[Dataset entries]
━━━━━━━━
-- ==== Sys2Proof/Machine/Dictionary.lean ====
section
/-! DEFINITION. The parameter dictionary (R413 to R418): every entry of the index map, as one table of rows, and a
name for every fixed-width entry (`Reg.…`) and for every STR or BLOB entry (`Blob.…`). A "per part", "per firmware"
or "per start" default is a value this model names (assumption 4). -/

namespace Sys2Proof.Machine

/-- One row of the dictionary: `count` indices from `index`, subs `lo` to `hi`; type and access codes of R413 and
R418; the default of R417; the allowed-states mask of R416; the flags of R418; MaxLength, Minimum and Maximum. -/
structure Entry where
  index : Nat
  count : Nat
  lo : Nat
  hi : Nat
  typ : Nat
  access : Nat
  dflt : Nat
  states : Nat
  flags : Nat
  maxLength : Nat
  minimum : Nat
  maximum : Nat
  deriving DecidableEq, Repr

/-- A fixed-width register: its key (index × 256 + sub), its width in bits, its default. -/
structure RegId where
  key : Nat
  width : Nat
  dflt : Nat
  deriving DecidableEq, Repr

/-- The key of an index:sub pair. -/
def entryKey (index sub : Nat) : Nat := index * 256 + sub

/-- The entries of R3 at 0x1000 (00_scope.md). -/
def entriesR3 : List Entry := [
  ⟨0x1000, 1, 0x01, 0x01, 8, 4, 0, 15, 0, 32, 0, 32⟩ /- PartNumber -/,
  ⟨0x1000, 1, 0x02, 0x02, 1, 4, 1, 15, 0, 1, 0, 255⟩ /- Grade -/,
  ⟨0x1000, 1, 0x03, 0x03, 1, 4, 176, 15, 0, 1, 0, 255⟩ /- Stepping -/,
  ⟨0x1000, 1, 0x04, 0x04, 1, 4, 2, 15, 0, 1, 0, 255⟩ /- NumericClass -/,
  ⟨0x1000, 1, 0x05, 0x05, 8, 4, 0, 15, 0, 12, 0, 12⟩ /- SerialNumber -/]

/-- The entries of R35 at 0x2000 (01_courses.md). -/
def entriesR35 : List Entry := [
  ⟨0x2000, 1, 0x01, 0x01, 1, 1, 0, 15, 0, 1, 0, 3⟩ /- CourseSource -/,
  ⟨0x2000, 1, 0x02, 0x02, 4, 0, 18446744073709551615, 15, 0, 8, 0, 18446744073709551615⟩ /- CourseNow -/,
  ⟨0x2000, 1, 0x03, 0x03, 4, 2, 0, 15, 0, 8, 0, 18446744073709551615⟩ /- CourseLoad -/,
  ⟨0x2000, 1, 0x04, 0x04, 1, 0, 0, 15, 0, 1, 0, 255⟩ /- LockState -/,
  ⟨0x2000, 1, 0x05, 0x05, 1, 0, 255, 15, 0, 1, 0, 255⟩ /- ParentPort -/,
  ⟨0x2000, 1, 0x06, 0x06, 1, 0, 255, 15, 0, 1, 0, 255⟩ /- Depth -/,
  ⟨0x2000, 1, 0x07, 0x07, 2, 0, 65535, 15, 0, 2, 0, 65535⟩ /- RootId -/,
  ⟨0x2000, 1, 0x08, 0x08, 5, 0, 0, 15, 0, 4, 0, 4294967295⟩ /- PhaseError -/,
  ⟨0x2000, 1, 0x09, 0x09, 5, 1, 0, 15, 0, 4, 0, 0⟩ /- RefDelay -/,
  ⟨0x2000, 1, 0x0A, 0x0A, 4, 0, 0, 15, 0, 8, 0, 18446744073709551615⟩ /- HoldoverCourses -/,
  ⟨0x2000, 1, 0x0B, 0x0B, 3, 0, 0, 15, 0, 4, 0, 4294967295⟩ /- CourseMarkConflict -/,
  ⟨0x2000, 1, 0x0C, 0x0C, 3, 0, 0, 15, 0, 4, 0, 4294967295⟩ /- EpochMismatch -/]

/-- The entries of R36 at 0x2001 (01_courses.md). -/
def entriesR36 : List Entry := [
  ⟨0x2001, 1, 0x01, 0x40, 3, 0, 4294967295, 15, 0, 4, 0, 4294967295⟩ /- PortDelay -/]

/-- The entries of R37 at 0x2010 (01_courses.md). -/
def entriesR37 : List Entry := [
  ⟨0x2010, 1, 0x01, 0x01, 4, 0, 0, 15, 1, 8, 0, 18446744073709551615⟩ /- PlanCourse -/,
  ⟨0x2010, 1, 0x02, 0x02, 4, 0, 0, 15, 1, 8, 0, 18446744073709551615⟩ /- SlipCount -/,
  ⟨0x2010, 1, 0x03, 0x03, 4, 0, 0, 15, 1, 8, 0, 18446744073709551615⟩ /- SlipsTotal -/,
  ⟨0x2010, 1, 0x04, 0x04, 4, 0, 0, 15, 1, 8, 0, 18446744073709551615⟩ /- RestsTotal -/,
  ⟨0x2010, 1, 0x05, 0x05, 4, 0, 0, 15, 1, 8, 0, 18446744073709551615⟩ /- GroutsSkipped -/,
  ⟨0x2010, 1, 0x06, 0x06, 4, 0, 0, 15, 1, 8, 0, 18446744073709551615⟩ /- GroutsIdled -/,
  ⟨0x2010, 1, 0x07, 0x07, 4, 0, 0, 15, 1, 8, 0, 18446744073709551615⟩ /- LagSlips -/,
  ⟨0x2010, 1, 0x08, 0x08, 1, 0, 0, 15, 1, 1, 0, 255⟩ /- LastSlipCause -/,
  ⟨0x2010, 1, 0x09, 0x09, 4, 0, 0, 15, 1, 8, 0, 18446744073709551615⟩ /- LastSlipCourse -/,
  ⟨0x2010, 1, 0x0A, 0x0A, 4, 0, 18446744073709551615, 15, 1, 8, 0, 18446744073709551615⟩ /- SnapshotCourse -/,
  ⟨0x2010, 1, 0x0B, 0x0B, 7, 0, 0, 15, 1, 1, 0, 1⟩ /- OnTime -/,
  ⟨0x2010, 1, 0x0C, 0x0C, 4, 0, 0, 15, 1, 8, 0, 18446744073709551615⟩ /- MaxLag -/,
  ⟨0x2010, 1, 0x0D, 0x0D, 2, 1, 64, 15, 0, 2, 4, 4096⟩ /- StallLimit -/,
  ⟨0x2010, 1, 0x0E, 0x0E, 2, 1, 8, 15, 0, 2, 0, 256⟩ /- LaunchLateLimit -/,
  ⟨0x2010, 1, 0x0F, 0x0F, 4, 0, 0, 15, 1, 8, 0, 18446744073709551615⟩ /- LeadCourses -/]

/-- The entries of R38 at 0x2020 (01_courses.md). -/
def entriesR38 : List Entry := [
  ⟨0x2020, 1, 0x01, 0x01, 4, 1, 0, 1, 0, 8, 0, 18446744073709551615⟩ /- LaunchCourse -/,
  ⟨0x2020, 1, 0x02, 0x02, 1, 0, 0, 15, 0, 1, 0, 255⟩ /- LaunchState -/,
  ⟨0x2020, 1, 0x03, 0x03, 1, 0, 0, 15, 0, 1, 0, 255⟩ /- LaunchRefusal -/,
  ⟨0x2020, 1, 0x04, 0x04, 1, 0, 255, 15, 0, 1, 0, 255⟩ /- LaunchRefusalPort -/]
━━━━━━━━
**Task brief**
The data above should be output exactly, with each line intact.

**Response**
-- ==== Sys2Proof/Machine/Dictionary.lean ====
section
/-! DEFINITION. The parameter dictionary (R413 to R418): every entry of the index map, as one table of rows, and a
name for every fixed-width entry (`Reg.…`) and for every STR or BLOB entry (`Blob.…`). A "per part", "per firmware"
or "per start" default is a value this model names (assumption 4). -/

namespace Sys2Proof.Machine

/-- One row of the dictionary: `count` indices from `index`, subs `lo` to `hi`; type and access codes of R413 and
R418; the default of R417; the allowed-states mask of R416; the flags of R418; MaxLength, Minimum and Maximum. -/
structure Entry where
  index : Nat
  count : Nat
  lo : Nat
  hi : Nat
  typ : Nat
  access : Nat
  dflt : Nat
  states : Nat
  flags : Nat
  maxLength : Nat
  minimum : Nat
  maximum : Nat
  deriving DecidableEq, Repr

/-- A fixed-width register: its key (index × 256 + sub), its width in bits, its default. -/
structure RegId where
  key : Nat
  width : Nat
  dflt : Nat
  deriving DecidableEq, Repr

/-- The key of an index:sub pair. -/
def entryKey (index sub : Nat) : Nat := index * 256 + sub

/-- The entries of R3 at 0x1000 (00_scope.md). -/
def entriesR3 : List Entry := [
  ⟨0x1000, 1, 0x01, 0x01, 8, 4, 0, 15, 0, 32, 0, 32⟩ /- PartNumber -/,
  ⟨0x1000, 1, 0x02, 0x02, 1, 4, 1, 15, 0, 1, 0, 255⟩ /- Grade -/,
  ⟨0x1000, 1, 0x03, 0x03, 1, 4, 176, 15, 0, 1, 0, 255⟩ /- Stepping -/,
  ⟨0x1000, 1, 0x04, 0x04, 1, 4, 2, 15, 0, 1, 0, 255⟩ /- NumericClass -/,
  ⟨0x1000, 1, 0x05, 0x05, 8, 4, 0, 15, 0, 12, 0, 12⟩ /- SerialNumber -/]

/-- The entries of R35 at 0x2000 (01_courses.md). -/
def entriesR35 : List Entry := [
  ⟨0x2000, 1, 0x01, 0x01, 1, 1, 0, 15, 0, 1, 0, 3⟩ /- CourseSource -/,
  ⟨0x2000, 1, 0x02, 0x02, 4, 0, 18446744073709551615, 15, 0, 8, 0, 18446744073709551615⟩ /- CourseNow -/,
  ⟨0x2000, 1, 0x03, 0x03, 4, 2, 0, 15, 0, 8, 0, 18446744073709551615⟩ /- CourseLoad -/,
  ⟨0x2000, 1, 0x04, 0x04, 1, 0, 0, 15, 0, 1, 0, 255⟩ /- LockState -/,
  ⟨0x2000, 1, 0x05, 0x05, 1, 0, 255, 15, 0, 1, 0, 255⟩ /- ParentPort -/,
  ⟨0x2000, 1, 0x06, 0x06, 1, 0, 255, 15, 0, 1, 0, 255⟩ /- Depth -/,
  ⟨0x2000, 1, 0x07, 0x07, 2, 0, 65535, 15, 0, 2, 0, 65535⟩ /- RootId -/,
  ⟨0x2000, 1, 0x08, 0x08, 5, 0, 0, 15, 0, 4, 0, 4294967295⟩ /- PhaseError -/,
  ⟨0x2000, 1, 0x09, 0x09, 5, 1, 0, 15, 0, 4, 0, 0⟩ /- RefDelay -/,
  ⟨0x2000, 1, 0x0A, 0x0A, 4, 0, 0, 15, 0, 8, 0, 18446744073709551615⟩ /- HoldoverCourses -/,
  ⟨0x2000, 1, 0x0B, 0x0B, 3, 0, 0, 15, 0, 4, 0, 4294967295⟩ /- CourseMarkConflict -/,
  ⟨0x2000, 1, 0x0C, 0x0C, 3, 0, 0, 15, 0, 4, 0, 4294967295⟩ /- EpochMismatch -/]

/-- The entries of R36 at 0x2001 (01_courses.md). -/
def entriesR36 : List Entry := [
  ⟨0x2001, 1, 0x01, 0x40, 3, 0, 4294967295, 15, 0, 4, 0, 4294967295⟩ /- PortDelay -/]

/-- The entries of R37 at 0x2010 (01_courses.md). -/
def entriesR37 : List Entry := [
  ⟨0x2010, 1, 0x01, 0x01, 4, 0, 0, 15, 1, 8, 0, 18446744073709551615⟩ /- PlanCourse -/,
  ⟨0x2010, 1, 0x02, 0x02, 4, 0, 0, 15, 1, 8, 0, 18446744073709551615⟩ /- SlipCount -/,
  ⟨0x2010, 1, 0x03, 0x03, 4, 0, 0, 15, 1, 8, 0, 18446744073709551615⟩ /- SlipsTotal -/,
  ⟨0x2010, 1, 0x04, 0x04, 4, 0, 0, 15, 1, 8, 0, 18446744073709551615⟩ /- RestsTotal -/,
  ⟨0x2010, 1, 0x05, 0x05, 4, 0, 0, 15, 1, 8, 0, 18446744073709551615⟩ /- GroutsSkipped -/,
  ⟨0x2010, 1, 0x06, 0x06, 4, 0, 0, 15, 1, 8, 0, 18446744073709551615⟩ /- GroutsIdled -/,
  ⟨0x2010, 1, 0x07, 0x07, 4, 0, 0, 15, 1, 8, 0, 18446744073709551615⟩ /- LagSlips -/,
  ⟨0x2010, 1, 0x08, 0x08, 1, 0, 0, 15, 1, 1, 0, 255⟩ /- LastSlipCause -/,
  ⟨0x2010, 1, 0x09, 0x09, 4, 0, 0, 15, 1, 8, 0, 18446744073709551615⟩ /- LastSlipCourse -/,
  ⟨0x2010, 1, 0x0A, 0x0A, 4, 0, 18446744073709551615, 15, 1, 8, 0, 18446744073709551615⟩ /- SnapshotCourse -/,
  ⟨0x2010, 1, 0x0B, 0x0B, 7, 0, 0, 15, 1, 1, 0, 1⟩ /- OnTime -/,
  ⟨0x2010, 1, 0x0C, 0x0C, 4, 0, 0, 15, 1, 8, 0, 18446744073709551615⟩ /- MaxLag -/,
  ⟨0x2010, 1, 0x0D, 0x0D, 2, 1, 64, 15, 0, 2, 4, 4096⟩ /- StallLimit -/,
  ⟨0x2010, 1, 0x0E, 0x0E, 2, 1, 8, 15, 0, 2, 0, 256⟩ /- LaunchLateLimit -/,
  ⟨0x2010, 1, 0x0F, 0x0F, 4, 0, 0, 15, 1, 8, 0, 18446744073709551615⟩ /- LeadCourses -/]

/-- The entries of R38 at 0x2020 (01_courses.md). -/
def entriesR38 : List Entry := [
  ⟨0x2020, 1, 0x01, 0x01, 4, 1, 0, 1, 0, 8, 0, 18446744073709551615⟩ /- LaunchCourse -/,
  ⟨0x2020, 1, 0x02, 0x02, 1, 0, 0, 15, 0, 1, 0, 255⟩ /- LaunchState -/,
  ⟨0x2020, 1, 0x03, 0x03, 1, 0, 0, 15, 0, 1, 0, 255⟩ /- LaunchRefusal -/,
  ⟨0x2020, 1, 0x04, 0x04, 1, 0, 255, 15, 0, 1, 0, 255⟩ /- LaunchRefusalPort -/]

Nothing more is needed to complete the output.